*Exercise prompt:*
Every line from the beginning of the records below up to the one holding "def ocd : Ocd" should be quoted exactly; leave out the rest.

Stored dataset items
-- ==== Sys2Proof/Tests/Slice0.lean ====
section
/-! SUPPORT. The model's own tests: a command that is not well-formed for each check, the states that meet the hypotheses of the
statements, and results that the manual gives. -/

namespace Sys2Proof.Tests

open Machine Safety

set_option Elab.async false

/-! ## Small states -/

/-- The device right after reset with the owner record of node 1. -/
def dev : State := { State.reset with owner := some ⟨1, 1, false, 0, [], []⟩ }

/-- A step of 100,000 ticks that the plan retries twice, and whose outcome window is 8192 ticks long. -/
def stepOf (n : Nat) : StepRec := ⟨n, 0, 2, false, true, 100000, 100000, 100000, 8192, 1000, 0⟩

/-- An OCD of FP32. -/
def ocd : Ocd := ⟨2, 0, 0, false, 0x3F800000, 0, 0, 0⟩

/-- Step 0 has a reduction record on unit 0x001, a barrier record on barrier unit 0 and a pool record on unit 0x002. -/
def tables : List SlotTable :=
  [⟨0x60000001, 100000, 7, 0, 0, [⟨1000, 100, 0xB, 0, 0, 0, 7⟩, ⟨2000, 1, 0xC, 0, 0, 0, 7⟩]⟩,
    ⟨0x600000F5, 100000, 7, 0, 0, [⟨1000, 10, 0xB, 0, 0, 0, 8⟩, ⟨2000, 1, 0xC, 0, 0, 0, 8⟩]⟩,
    ⟨0x60000002, 100000, 7, 0, 0, [⟨1000, 10, 0xB, 0, 0, 0, 9⟩, ⟨2000, 1, 0xC, 0, 0, 0, 9⟩]⟩,
    ⟨0x10000000, 100000, 7, 0, 0, [⟨1024, 50, 1, 0, 6, 3, 0⟩]⟩]

def pool : PoolRec where
  tableRegion := 1
  rowLen := 4
  elemFmt := 2
  weightMode := 0
  tableOfs := 0
  rowStride := 16
  rows := 4
  fabricIdx := false
  skip := false
  emptyCfg := false
  partitioned := false
  inFlow := 0
  inSrc := 0
  maxBags := 1
  maxIndices := 4
  idxRegion := 1
  idxOfs := 1024
  fabricDest := false
  outFlow := 0
  destNode := 0
  destRegion := 1
  outStride := 16
  destOfs := 2048
  ocd := ocd
  empty := 0

/-- A home record for region 1. -/
def home : HomeRec := ⟨1, [1], []⟩

def redW : WorkRec := ⟨1, 0, 7, .red ⟨0, 0, 2, 4, 5, 6, 0, 0, 1, 0, ocd⟩⟩
def barW : WorkRec := ⟨0xF5, 0, 8, .bar ⟨0, [0], 9, 10, 1, 512⟩⟩
def poolW : WorkRec := ⟨2, 0, 9, .pool pool⟩
def homeW : WorkRec := ⟨3, 0, 10, .home home⟩

/-- A plan of two steps on node 1 with the endpoint 3 behind port 0; the other T4896, node 2, is behind port 1. The tree-0 parent of
node 1 is node 2, or node 1 is the zenith. -/
def planOn (zenith : Bool) (work : List WorkRec) : Plan where
  planDigest := 5
  imageDigest := 0
  treeDigest := 0
  fwDigest := 0
  planId := 1
  serial := 1
  node := 1
  devices := 2
  endpoints := 1
  slackMargin := 4
  strict := false
  loopFirst := 0
  loopLast := 0
  loopCount := 1
  numericMode := 0x100
  keyId := 0
  manifest := [⟨1, 1, 0⟩, ⟨2, 1, 0⟩, ⟨3, 2, 0⟩]
  steps := [stepOf 0, stepOf 1]
  tables := tables
  routes := ⟨4096, 1, 0, [⟨3, 15, false, 0, false, 0⟩, ⟨2, 15, true, 1, false, 0⟩], [], [], []⟩
  regions := [⟨1, 0, 0, 0, 4096, 4096⟩]
  cableMax := 4
  trees := [⟨0, if zenith then 1 else 2, 2, if zenith then [⟨1, 0xFFFF, 2⟩, ⟨2, 1, 1⟩, ⟨3, 1, 0⟩]
    else [⟨1, 2, 1⟩, ⟨2, 0xFFFF, 2⟩, ⟨3, 1, 0⟩]⟩]
  work := work
  alts := [⟨0, [], []⟩]

/-- The device runs step 0 of a plan from tick 0 on, at a tick. -/
def running (p : Plan) (mer : Nat) (q : Sequencer := .reset) : State :=
  setF { dev with mer := mer, pln := { q with active := some p } } 0 Reg.plnState_active 2

/-- The device is armed for a start at tick 100,000. -/
def armed (p : Plan) (mer : Nat) (q : Sequencer := .reset) : State :=
  setF { dev with mer := mer, pln := { q with active := some p, starting := true, startAt := 100000 } } 0 Reg.plnState_active 1

/-- An outcome COMMIT with no loss. -/
def commit : ObarMsg := ⟨true, false, 0, some [], ⟨0, 0, 0⟩, .empty, BitVec.allOnes 512⟩

/-- An outcome VOID by this device's cause 4 with no loss. -/
def voided : ObarMsg := ⟨false, false, 0, some [], ⟨4, 1, 10⟩, .empty, 0⟩

/-- The next state of a command, or the state before it. -/
def after (c : Instr) (s : State) : State :=
  match exec c s with
  | .next t => t
  | _ => s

*Solution for this exercise:*
-- ==== Sys2Proof/Tests/Slice0.lean ====
section
/-! SUPPORT. The model's own tests: a command that is not well-formed for each check, the states that meet the hypotheses of the
statements, and results that the manual gives. -/

namespace Sys2Proof.Tests

open Machine Safety

set_option Elab.async false

/-! ## Small states -/

/-- The device right after reset with the owner record of node 1. -/
def dev : State := { State.reset with owner := some ⟨1, 1, false, 0, [], []⟩ }

/-- A step of 100,000 ticks that the plan retries twice, and whose outcome window is 8192 ticks long. -/
def stepOf (n : Nat) : StepRec := ⟨n, 0, 2, false, true, 100000, 100000, 100000, 8192, 1000, 0⟩

/-- An OCD of FP32. -/
def ocd : Ocd := ⟨2, 0, 0, false, 0x3F800000, 0, 0, 0⟩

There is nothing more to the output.